Execute one timestep of the RNN, which may correspond to several internal steps.

Parameters
  • inputs

    Tensor containing input features.

    Shape: (batch, input_size)

  • hidden

    Initial hidden value for the wrapped cell. If not provided, relies on the wrapped cell to provide its own initial value.

    Shape: (batch, hidden_size)

Returns

  • next_hiddens (torch.Tensor) – The hidden state for this timestep.

    Shape: (batch, hidden_size)

  • ponder_cost (torch.Tensor) – The ponder cost for this timestep.

    Shape: () (scalar)

  • ponder_steps (torch.Tensor) – The number of ponder steps each element in the batch took.

    Shape: (batch)

Add adaptive computation time to an RNNCell

class models.AdaptiveCellWrapper(cell: torch.nn.modules.rnn.RNNCellBase, time_penalty: float, initial_halting_bias: float = - 1.0, ponder_epsilon: float = 0.01, time_limit: int = 100)

Wraps an RNN cell to add adaptive computation time.

Note that the cell will need an input size of 1 plus the desired input size, to allow for the extra first-step flag input.

Parameters
  • cell – The cell to wrap.

  • time_penalty – How heavily to penalize the model for thinking too long. Tau in Graves 2016.

  • initial_halting_bias – Value to initialize the halting unit’s bias to. Recommended to set this to a negative number to prevent long ponder sequences early in training.

  • ponder_epsilon – When the halting values sum to more than 1 - ponder_epsilon, stop computation. Used to enable halting on the first step.

  • time_limit – Hard limit for how many substeps any computation can take. Intended to prevent overly-long computation early-on. M in Graves 2016.

forward(inputs: torch.Tensor, hidden: Optional[torch.Tensor] = None) → Tuple[torch.Tensor, torch.Tensor, torch.Tensor]

Execute one timestep of the RNN, which may correspond to several internal steps.

Parameters
  • inputs

    Tensor containing input features.

    Shape: (batch, input_size)

  • hidden

    Initial hidden value for the wrapped cell.
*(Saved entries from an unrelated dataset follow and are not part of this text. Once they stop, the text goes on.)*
/-- An integer result: wrapped, or clamped with SAT (R56). -/
def intResult (w : Nat) (signed sat : Bool) (v : Int) : Nat :=
  wrapInt w (if sat then clampInt w signed v else v)

/-! ## Integer arithmetic (R57, R95, R96, R99) -/

/-- Integer DIV (R57). -/
def intDiv (w : Nat) (signed sat : Bool) (x y : Int) : Nat :=
  if y = 0 then 2 ^ w - 1 else intResult w signed sat (x.tdiv y)

/-- Integer REM (R57). -/
def intRem (w : Nat) (x y : Int) : Nat := if y = 0 then wrapInt w x else wrapInt w (x.tmod y)

/-- SHL, per element (R99). -/
def shlElem (w : Nat) (signed sat : Bool) (x n : Nat) : Nat :=
  if n < w then
    if sat then wrapInt w (clampInt w signed (toInt w signed x * 2 ^ n)) else (x <<< n) % 2 ^ w
  else if sat && decide (x ≠ 0) then
    wrapInt w (if toInt w signed x < 0 then intMin w signed else intMax w signed)
  else 0

/-- SHR, per element (R99). -/
def shrElem (w x n : Nat) : Nat := if n < w then x >>> n else 0

/-- SRA, per element: copies of bit w − 1 come in, for signed and unsigned TYPEs alike (R99). -/
def sraElem (w x n : Nat) : Nat :=
  wrapInt w (toInt w true x / 2 ^ (min n w))

/-- Leading zero bits of `w` bits. -/
def clzElem (w x : Nat) : Nat := if x = 0 then w else w - 1 - Nat.log2 x

/-- One bits. -/
def popElem (w x : Nat) : Nat := ((List.range w).filter (fun i => x.testBit i)).length

/-! ## Binary and unary operations on one element -/

/-- The operations that combine two elements (R95). -/
inductive BinOp where
  | add | sub | mul | mulh | div | rem | min | max
deriving DecidableEq, Repr

/-- One integer element. -/
def intBin (op : BinOp) (w : Nat) (signed sat : Bool) (x y : Nat) : Nat :=
  let a := toInt w signed x
  let b := toInt w signed y
  match op with
  | .add => intResult w signed sat (a + b)
  | .sub => intResult w signed sat (a - b)
  | .mul => intResult w signed sat (a * b)
  | .mulh => wrapInt w (a * b / 2 ^ w)
  | .div => intDiv w signed sat a b
  | .rem => intRem w a b
  | .min => if a ≤ b then x else y
  | .max => if b ≤ a then x else y

/-- One floating-point element; both operands under FTZ (R55). -/
def fltBin (op : BinOp) (f : Fmt) (env : Env) (x y : Nat) : Elem :=
  let a := f.input env.ftz x
  let b := f.input env.ftz y
  match op with
  | .add => f.add env a b
  | .sub => f.add env a b.flip
  | .mul => f.mul env a b
  | .mulh => .plain 0
  | .div => f.div env a b
  | .rem => f.rem env a b
  | .min => f.minmax env false a b
  | .max => f.minmax env true a b

/-- One element of a two-operand instruction. -/
def binElem (op : BinOp) (ty : Nat) (env : Env) (x y : Nat) : Elem :=
  match typeFmt ty with
  | some f => fltBin op f env x y
  | none => .plain (intBin op (typeWidth ty) (typeSigned ty) env.sat x y)

/-- One element of MAC: x × y + z (R95). -/
def macElem (ty : Nat) (env : Env) (x y z : Nat) : Elem :=
  let w := typeWidth ty
  let sg := typeSigned ty
  match typeFmt ty with
  | some f => f.fma env (f.input env.ftz x) (f.input env.ftz y) (f.input env.ftz z)
  | none => .plain (intResult w sg env.sat (toInt w sg x * toInt w sg y + toInt w sg z))

/-- The unary operations of R96 and R97. -/
inductive UnOp where
  | abs | neg | clz | popc | rndi | rcp | rsq | sqrt | exp2 | log2 | sinp | cosp
deriving DecidableEq, Repr

/-- The number by which the free neighbour of R97 is asked for. -/
def UnOp.code : UnOp → Nat
  | .exp2 => 0
  | .log2 => 1
  | .sinp => 2
  | .cosp => 3
  | _ => 4

/-- One floating-point element of a unary instruction. -/
def fltUn (op : UnOp) (f : Fmt) (env : Env) (x : Nat) : Elem :=
  let a := f.input env.ftz x
  let away := Config.faithfulAway op.code (f.eb * 64 + f.mb) x
  match op with
  | .abs => .plain (x % f.signBit)
  | .neg => .plain (f.signed (decide (x < f.signBit)) (x % f.signBit))
  | .clz => .plain 0
  | .popc => .plain 0
  | .rndi => f.rndi env a
  | .rcp => f.rcp env a
  | .rsq => f.rsq env a
  | .sqrt => f.sqrt env a
  | .exp2 => f.exp2 env away a
  | .log2 => f.log2 env away a
  | .sinp => f.sinp env away a
  | .cosp => f.cosp env away a

/-- One integer element of a unary instruction. -/
def intUn (op : UnOp) (w : Nat) (signed sat : Bool) (x : Nat) : Nat :=
  match op with
  | .abs => intResult w signed sat ((toInt w signed x).natAbs)
  | .neg => intResult w signed sat (-(toInt w signed x))
  | .clz => clzElem w x
  | .popc => popElem w x
  | _ => 0

/-- One element of a unary instruction. -/
def unElem (op : UnOp) (ty : Nat) (env : Env) (x : Nat) : Elem :=
  match typeFmt ty with
  | some f => fltUn op f env x
  | none => .plain (intUn op (typeWidth ty) (typeSigned ty) env.sat x)

/-! ## Draws (R52) and element sweeps (R47) -/

/-- The next state of a lane's generator, which is the draw. -/
def nextG (g : Word) : Word :=
  let g1 := g ^^^ (g <<< 13)
  let g2 := g1 ^^^ (g1 >>> 17)
  g2 ^^^ (g2 <<< 5)

/-- The seed of lane `l` of team `t` in workgroup `w` (R52). -/
def seedG (seed : Word) (w t l : Nat) : Word :=
  let g := seed ^^^ BitVec.ofNat 32 ((w * 32768 + t * 1024 + l + 1) * 0x9E3779B9)
  if g = 0 then 0x6D2B79F5 else g

/-- A lane's result: bits, flags, generator. -/
structure LaneRes where
  bits : Nat
  flags : Nat
  g : Word
deriving DecidableEq, Repr

/-- The elements of a list of operations, element `e` of width `w` shifted into place, each taking its draw from the
generator in ascending order. -/
def sweep (env : Env) (w : Nat) : List (Env → Elem) → Nat → LaneRes → LaneRes
  | [], _, r => r
  | op :: ops, e, r =>
    let next := nextG r.g
    let x := op { env with g := next }
    sweep env w ops (e + 1)
      ⟨r.bits + x.bits * 2 ^ (w * e), r.flags ||| x.flags, if env.rnd == 5 && x.drew then next else r.g⟩

/-- Every element of an operand of a TYPE. -/
def sweepType (ty : Nat) (env : Env) (g : Word) (op : Nat → Env → Elem) : LaneRes :=
  sweep env (typeWidth ty) ((List.range (typeCount ty)).map op) 0 ⟨0, 0, g⟩

/-! ## Compares (R103) -/

/-- The relations. -/
inductive Rel where
  | eq | ne | lt | le | un
deriving DecidableEq, Repr

/-- A compare of two data, and NV. -/
def relNum (r : Rel) (x y : Num) : Bool × Nat :=
  if x.isNan || y.isNan then
    ((r == .ne || r == .un), if r == .lt || r == .le then fNV else snanFlag [x, y])
  else
    match r with
    | .eq => (!numLt false x y && !numLt false y x, 0)
    | .ne => (numLt false x y || numLt false y x, 0)
    | .lt => (numLt false x y, 0)
    | .le => (!numLt false y x, 0)
    | .un => (false, 0)

/-- A compare of two integers. -/
def relInt (r : Rel) (a b : Int) : Bool :=
  match r with
  | .eq => decide (a = b)
  | .ne => decide (a ≠ b)
  | .lt => decide (a < b)
  | .le => decide (a ≤ b)
  | .un => false

/-- A compare under a TYPE. -/
def relType (r : Rel) (ty : Nat) (ftz : Bool) (x y : Nat) : Bool × Nat :=
  match typeFmt ty with
  | some f => relNum r (f.input ftz x) (f.input ftz y)
  | none => (relInt r (toInt (typeWidth ty) (typeSigned ty) x) (toInt (typeWidth ty) (typeSigned ty) y), 0)

/-! ## Conversions (R59, R102) -/

/-- The group of a TYPE for CVT: single, pairs, quads. -/
def typeGroup (ty : Nat) : Nat := if ty ≤ 5 then 0 else if ty ≤ 9 then 1 else 2

/-- A float to an integer: rounded, then clamped; clamping or NaN raises NV (R59). -/
def toIntElem (env : Env) (w : Nat) (signed : Bool) (x : Num) : Elem :=
  match x with
  | .nan _ => ⟨0, fNV, true⟩
  | .inf neg => ⟨wrapInt w (if neg then intMin w signed else intMax w signed), fNV, true⟩
  | .fin neg m e =>
    let r := roundInt env neg m e
    let v : Int := if neg then -(r.1 : Int) else r.1
    if v = clampInt w signed v then ⟨wrapInt w v, (if r.2 then fNX else 0), true⟩
    else ⟨wrapInt w (clampInt w signed v), fNV, true⟩

/-- One element of CVT. Equal types change only a NaN and, under FTZ, a subnormal (R102). -/
def cvtElem (src dst : Nat) (env : Env) (x : Nat) : Elem :=
  match typeFmt src, typeFmt dst with
  | some f, some g =>
    let a := f.input env.ftz x
    if src = dst then
      match a with
      | .nan s => g.nanElem (if s then fNV else 0)
      | .inf _ => .plain x
      | .fin neg m _ => if m = 0 then ⟨g.signed neg 0, 0, true⟩ else ⟨x, 0, true⟩
    else g.deliver env a (snanFlag [a])
  | some f, none => toIntElem env (typeWidth dst) (typeSigned dst) (f.input env.ftz x)
  | none, some g =>
    let v := toInt (typeWidth src) (typeSigned src) x
    g.round env (decide (v < 0)) v.natAbs 0
  | none, none =>
    ⟨intResult (typeWidth dst) (typeSigned dst) env.sat (toInt (typeWidth src) (typeSigned src) x), 0, true⟩

/-! ## Packed narrow formats (R48, R60–R62, R106) -/

/-- The narrow formats of PACK and UNPK. -/
inductive Narrow where
  | qn4 | f4 | e4m3 | e5m2 | i8 | bf | h
deriving DecidableEq, Repr

/-- Bits of a narrow element. -/
def Narrow.width : Narrow → Nat
  | .qn4 | .f4 => 4
  | .e4m3 | .e5m2 | .i8 => 8
  | .bf | .h => 16

/-- Elements of a packed register. -/
def Narrow.count (n : Narrow) : Nat := 32 / n.width

/-- Level i of the QN4 codebook, × 1,024 (R48). -/
def qn4Level (i : Nat) : Nat := [43, 130, 221, 318, 427, 555, 725, 1024].getD i 0

/-- The value of a QN4 code (R48). -/
def qn4Num (c : Nat) : Num := if 8 ≤ c then .fin false (qn4Level (c - 8)) (-10) else .fin true (qn4Level (7 - c)) (-10)

/-- The exact value of a narrow element; FTZ reaches only BF and H (R62). -/
def Narrow.num (n : Narrow) (ftz : Bool) (x : Nat) : Num :=
  match n with
  | .qn4 => qn4Num x
  | .f4 => e2m1.unpack x
  | .e4m3 => Machine.e4m3.unpack x
  | .e5m2 => Machine.e5m2.unpack x
  | .i8 => let v := toInt 8 true x; .fin (decide (v < 0)) v.natAbs 0
  | .bf => bfloat16.input ftz x
  | .h => binary16.input ftz x

/-- One element of UNPK (R62). -/
def unpkElem (n : Narrow) (f : Fmt) (env : Env) (x scale : Nat) : Elem :=
  f.mul env (n.num env.ftz x) (binary32.input env.ftz scale)

/-- Whether m · 2^e exceeds k / 2. -/
def aboveHalf (m : Nat) (e : Int) (k : Nat) : Bool :=
  let lo := min e (-1)
  decide (k * 2 ^ ((-1) - lo).toNat < m * 2 ^ (e - lo).toNat)

/-- The level that PACK.QN4 chooses for |y| × 1,024: midpoints doubled, a tie to the smaller magnitude (R61). -/
def qn4Index (m : Nat) (e : Int) : Nat :=
  ([173, 351, 539, 745, 982, 1280, 1749].filter (fun b => aboveHalf m (e + 10) b)).length

/-- PACK.QN4 (R61). -/
def packQn4 (y : Num) : Elem :=
  match y with
  | .nan _ => ⟨8, fNV, false⟩
  | .inf neg => ⟨if neg then 0 else 15, fOF + fNX, false⟩
  | .fin neg m e =>
    if m = 0 then .plain 8
    else
      let i := qn4Index m e
      let below := !aboveHalf m (e + 10) (2 * qn4Level i)
      let exact := below && aboveHalf m (e + 10) (2 * qn4Level i - 1) &&
        (decide (0 ≤ e + 10) || decide (m % 2 ^ (-(e + 10)).toNat = 0))
      let beyond := aboveHalf m (e + 10) 2048
      ⟨if neg then 7 - i else 8 + i, (if beyond then fOF + fNX else if exact then 0 else fNX), false⟩

/-- A directed mode toward zero for a sign (R60). -/
def Env.towardZero (env : Env) (neg : Bool) : Bool :=
  env.rnd == 1 || (env.rnd == 2 && !neg) || (env.rnd == 3 && neg)

/-- One element of PACK: the exact product converted (R60). An infinite product in a format with infinities is exact: it stays
infinite with no flag and no draw (R52), and is the largest finite value only with SAT (R55). -/
def packElem (n : Narrow) (env : Env) (x : Num) (scale : Nat) : Elem :=
  let p := mulNum x (binary32.input env.ftz scale)
  match n with
  | .qn4 => packQn4 p.1
  | .i8 => toIntElem env 8 true p.1
  | .h => binary16.deliver env p.1 p.2
  | .bf => bfloat16.deliver env p.1 p.2
  | .e5m2 => Machine.e5m2.deliver env p.1 p.2
  | .e4m3 =>
    match p.1 with
    | .nan _ => Machine.e4m3.nanElem p.2
    | .inf neg =>
      ⟨Machine.e4m3.signed neg (if env.sat || env.rnd == 5 || env.towardZero neg then 0x7E else 0x7F), fOF + fNX, true⟩
    | .fin neg m e => Machine.e4m3.round env neg m e
  | .f4 =>
    match p.1 with
    | .nan _ => ⟨0, fNV, true⟩
    | .inf neg => ⟨e2m1.signed neg 7, fOF + fNX, true⟩
    | .fin neg m e => e2m1.round env neg m e

end Sys2Proof.Machine
end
If not provided, relies on the wrapped cell to provide its own initial value.

    Shape: (batch, hidden_size)

Returns

  • next_hiddens (torch.Tensor) – The hidden state for this timestep.

    Shape: (batch, hidden_size)

  • ponder_cost (torch.Tensor) – The ponder cost for this timestep.

    Shape: () (scalar)

  • ponder_steps (torch.Tensor) – The number of ponder steps each element in the batch took.

    Shape: (batch)